Hiratsuka T
Department of Chemistry, Asahikawa Medical College, Hokkaido, Japan.
Biochemistry. 1998 May 19;37(20):7167-76. doi: 10.1021/bi973083d.
The noncovalent fluorescent probe 6-propionyl-2-(dimethylamino)naphthalene (prodan) binds stoichiometrically to myosin subfragment-1 (S-1) without affecting the ATPase and actin-binding properties of S-1. Neither ATP nor actin interferes with the prodan binding. Free prodan exhibits a green emission peak at 520 nm. However, the prodan bound to S-1 and the S-1.ADP complex shows blue emission peaks at 460 and 450 nm, respectively, which allow easy separation of the fluorescence contributions from the free and bound probes. In the S-1.ADP.Pi state, the blue emission peak is further shifted to 445 nm with a large (4.5-fold) fluorescence enhancement. Thus, prodan in the presence of S-1 exhibits predominantly blue fluorescence only during ATP hydrolysis, and so visualizes the ATPase reaction continuously. The initial velocities of the steady state of the Mg2+-, Ca2+-, and actin-activated ATPases can be conveniently calculated from the blue fluorescence changes. The ability of different nucleoside triphosphates (NTP) to enhance the blue fluorescence of prodan follows the order ATP > CTP > UTP > ITP > GTP. This order agrees with those of the extent of hydrophobicity near the ribose of the corresponding nucleoside diphosphates (NDP) trapped to S-1 with orthovanadate (Vi) [Hiratsuka, T. (1984) J. Biochem. (Tokyo) 96, 155-162] and the ability of different NTPs to support force production in muscle fibers [Regnier, M., et al. (1993) Biophys. J. 64, A250]. The rate of formation of the corresponding S-1.NDP.Vi complex also follows this order, whereas the NTPase rate follows the reverse order. These results indicate that nucleotide-induced changes in prodan fluorescence correspond to the nucleotide-induced conformational states of S-1. Thus, the use of prodan in studies of the myosin ATPase offers a new and promising approach not only to monitoring the ATPase reaction but also to investigating the structural changes during ATP hydrolysis.
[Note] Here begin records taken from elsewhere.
-- ==== Sys2Proof/Laws/Streams.lean ====
section
/-!
SUPPORT. The operations that move stream bytes, each in one lemma: `read_buf` (41_window.md R324), `drain` (R341), the
bit parser's fetches (43_bitstream.md R410), and the scan of ISYNC (45_inflate.md R560).
-/

namespace Sys2Proof.Machine

/-! ## The compressor's input -/

/-- `read_buf` in one equation, the case of no byte included (R324). -/
theorem DRun.readBuf_eq (r : DRun) (pos size : Nat) :
    r.readBuf pos size
      = ⟨{ r.port.consume (r.readCount size) with
            adler := adlerUpdate r.port.adler (r.port.peek (r.readCount size)) },
          { r.c with win := r.c.win.setRun pos (r.port.peek (r.readCount size)) }⟩ := by
  unfold DRun.readBuf
  by_cases h : r.readCount size = 0
  · simp only [h, if_true]
    simp [Port.peek, Memory.readRun, adlerUpdate, Ram.setRun]
  · simp only [h, if_false]

/-- The bytes `read_buf` takes are on offer. -/
theorem DRun.readCount_le (r : DRun) (size : Nat) :
    r.readCount size ≤ r.port.availIn.toNat ∧ r.readCount size ≤ size := by
  unfold DRun.readCount
  omega

/-- What is left on offer after consuming no more than is on offer. -/
theorem Port.consume_availIn_toNat (p : Port) (k : Nat) (h : k ≤ p.availIn.toNat) :
    (p.consume k).availIn.toNat = p.availIn.toNat - k := by
  have := p.availIn.isLt
  simp only [Port.consume_availIn, Word.ofNat, BitVec.toNat_sub, BitVec.toNat_ofNat]
  omega

/-- What room is left after delivering no more than there is room for. -/
theorem Port.deliver_availOut_toNat (p : Port) (bytes : List Byte) (h : bytes.length ≤ p.availOut.toNat) :
    (p.deliver bytes).availOut.toNat = p.availOut.toNat - bytes.length := by
  have := p.availOut.isLt
  simp only [Port.deliver_availOut, Word.ofNat, BitVec.toNat_sub, BitVec.toNat_ofNat]
  omega

/-! ## The decompressor's output -/

@[simp] theorem Decompressor.windowRun_length (d : Decompressor) (pos n : Nat) :
    (d.windowRun pos n).length = n := by
  induction n generalizing pos with
  | zero => rfl
  | succ n ih => simp [Decompressor.windowRun, ih]

/-- `drain` changes `pend` and `check` of the engine and the output side of the port, nothing else (R341). -/
theorem IRun.drain_engine (r : IRun) :
    r.drain.d = { r.d with pend := r.drain.d.pend, check := r.drain.d.check } := by
  unfold IRun.drain
  simp only []
  split <;> rfl

theorem IRun.drain_input (r : IRun) :
    r.drain.port.nextIn = r.port.nextIn ∧ r.drain.port.availIn = r.port.availIn
      ∧ r.drain.port.totalIn = r.port.totalIn := by
  unfold IRun.drain
  simp only []
  split <;> exact ⟨rfl, rfl, rfl⟩

/-- The counts after `drain`. -/
theorem IRun.drain_counts (r : IRun) :
    r.drain.d.pend = r.d.pend - min r.d.pend r.port.availOut.toNat
      ∧ r.drain.port.availOut.toNat = r.port.availOut.toNat - min r.d.pend r.port.availOut.toNat := by
  unfold IRun.drain
  simp only []
  split
  · rename_i h
    simp [h]
  · refine ⟨rfl, ?_⟩
    have := Port.deliver_availOut_toNat r.port
      (r.d.windowRun (r.d.behind r.d.pend) (min r.d.pend r.port.availOut.toNat)) (by simp)
    simpa using this

/-- After `drain` nothing is pending, or the output is full. -/
theorem IRun.drain_done (r : IRun) : r.drain.d.pend = 0 ∨ r.drain.port.availOut.toNat = 0 := by
  have := r.drain_counts
  omega

/-- With nothing pending, or the output full, `drain` changes nothing. -/
theorem IRun.drain_zero (r : IRun) (h : min r.d.pend r.port.availOut.toNat = 0) : r.drain = r := by
  unfold IRun.drain
  simp only [h, if_true]

/-- Draining again changes nothing. -/
theorem IRun.drain_drain (r : IRun) : r.drain.drain = r.drain := by
  have h := r.drain_done
  exact IRun.drain_zero _ (by omega)

/-- `drain` keeps the canonical form of buffer memory. -/
theorem IRun.drain_wf (r : IRun) (h : Memory.wf r.port.mem = true) : Memory.wf r.drain.port.mem = true := by
  unfold IRun.drain
  simp only []
  split
  · exact h
  · exact Port.deliver_wf _ _ h

/-! ## The bit parser -/

/-- A taken byte was on offer (R410). -/
theorem IRun.takeByte_some {r r' : IRun} {b : Byte} (h : r.takeByte = some (b, r')) :
    r.port.availIn ≠ 0#32 ∧ b = r.port.mem.read r.port.nextIn.toNat
      ∧ r' = { r with port := r.port.consume 1 } := by
  unfold IRun.takeByte at h
  split at h
  · cases h
  · rename_i hne
    simp only [Option.some.injEq, Prod.mk.injEq] at h
    exact ⟨hne, h.1.symm, h.2.symm⟩

/-- `take_byte` blocks only without input (R410). -/
theorem IRun.takeByte_none {r : IRun} : r.takeByte = none ↔ r.port.availIn = 0#32 := by
  unfold IRun.takeByte
  split <;> simp_all

/-- The loop of `need_bits` ends with enough bits, once it has turns for them (R410). -/
theorem IRun.needLoop_got {n fuel : Nat} {r r' : IRun} (hf : n ≤ r.d.bitk + 8 * fuel)
    (h : IRun.needLoop n fuel r = .got r') : n ≤ r'.d.bitk := by
  induction fuel generalizing r with
  | zero =>
    simp only [IRun.needLoop, Fetch.got.injEq] at h
    subst h
    omega
  | succ fuel ih =>
    simp only [IRun.needLoop] at h
    split at h
    · simp only [Fetch.got.injEq] at h
      subst h
      assumption
    · split at h
      · cases h
      · rename_i b r1 ht
        refine ih ?_ h
        have := (IRun.takeByte_some ht).2.2
        subst this
        simp only [IRun.withD_d, Decompressor.pushByte]
        omega

/-- `need_bits(n)` ends with `n` valid bits or more, unless it blocks (R410). -/
theorem IRun.needBits_got {n : Nat} {r r' : IRun} (h : r.needBits n = .got r') : n ≤ r'.d.bitk :=
  IRun.needLoop_got (by omega) h

/-! ## The scan of ISYNC -/

/-- The marker progress stays at most 4 from at most 4 (R560). -/
theorem markerNext_le (m : Nat) (b : Byte) (h : m ≤ 4) : markerNext m b ≤ 4 := by
  unfold markerNext
  split
  · rename_i hm
    have : m < markerBytes.length := by
      by_contra hc
      rw [List.getElem?_eq_none (by omega)] at hm
      cases hm
    simp only [markerBytes, List.length_cons, List.length_nil] at this
    omega
  · split <;> omega

/-- The scan keeps the output side of the port, ADLER and buffer memory (R560, R80). -/
theorem syncScan_frame (fuel : Nat) (p : Port) (m : Nat) :
    (syncScan fuel p m).1
      = { p with
          nextIn := (syncScan fuel p m).1.nextIn, availIn := (syncScan fuel p m).1.availIn,
          totalIn := (syncScan fuel p m).1.totalIn } := by
  induction fuel generalizing p m with
  | zero => rfl
  | succ fuel ih =>
    simp only [syncScan]
    split
    · rw [ih]; rfl
    · rfl

end Sys2Proof.Machine
end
非共价荧光探针6-丙酰基-2-(二甲基氨基)萘(prodan)与肌球蛋白亚片段-1(S-1)以化学计量方式结合,且不影响S-1的ATP酶活性和肌动蛋白结合特性。ATP和肌动蛋白均不干扰prodan的结合。游离的prodan在520nm处呈现绿色发射峰。然而,与S-1结合的prodan以及S-1·ADP复合物分别在460nm和450nm处呈现蓝色发射峰,这使得能够轻松分离来自游离探针和结合探针的荧光贡献。在S-1·ADP·Pi状态下,蓝色发射峰进一步移至445nm,荧光增强幅度较大(4.5倍)。因此,在S-1存在的情况下,prodan仅在ATP水解过程中主要呈现蓝色荧光,从而持续可视化ATP酶反应。Mg2+、Ca2+和肌动蛋白激活的ATP酶稳态的初始速度可根据蓝色荧光变化方便地计算得出。不同核苷三磷酸(NTP)增强prodan蓝色荧光的能力顺序为ATP>CTP>UTP>ITP>GTP。该顺序与用原钒酸盐(Vi)捕获到S-1上的相应核苷二磷酸(NDP)核糖附近的疏水性程度顺序[平冢,T.(1984年)《生物化学杂志》(东京)96,155 - 162]以及不同NTP支持肌肉纤维中力产生的能力顺序[雷尼尔,M.等人(1993年)《生物物理杂志》64,A250]一致。相应的S-1·NDP·Vi复合物的形成速率也遵循此顺序,而NTP酶速率则遵循相反顺序。这些结果表明,核苷酸诱导的prodan荧光变化对应于核苷酸诱导的S-1构象状态。因此,在肌球蛋白ATP酶研究中使用prodan不仅为监测ATP酶反应,也为研究ATP水解过程中的结构变化提供了一种新的且有前景的方法。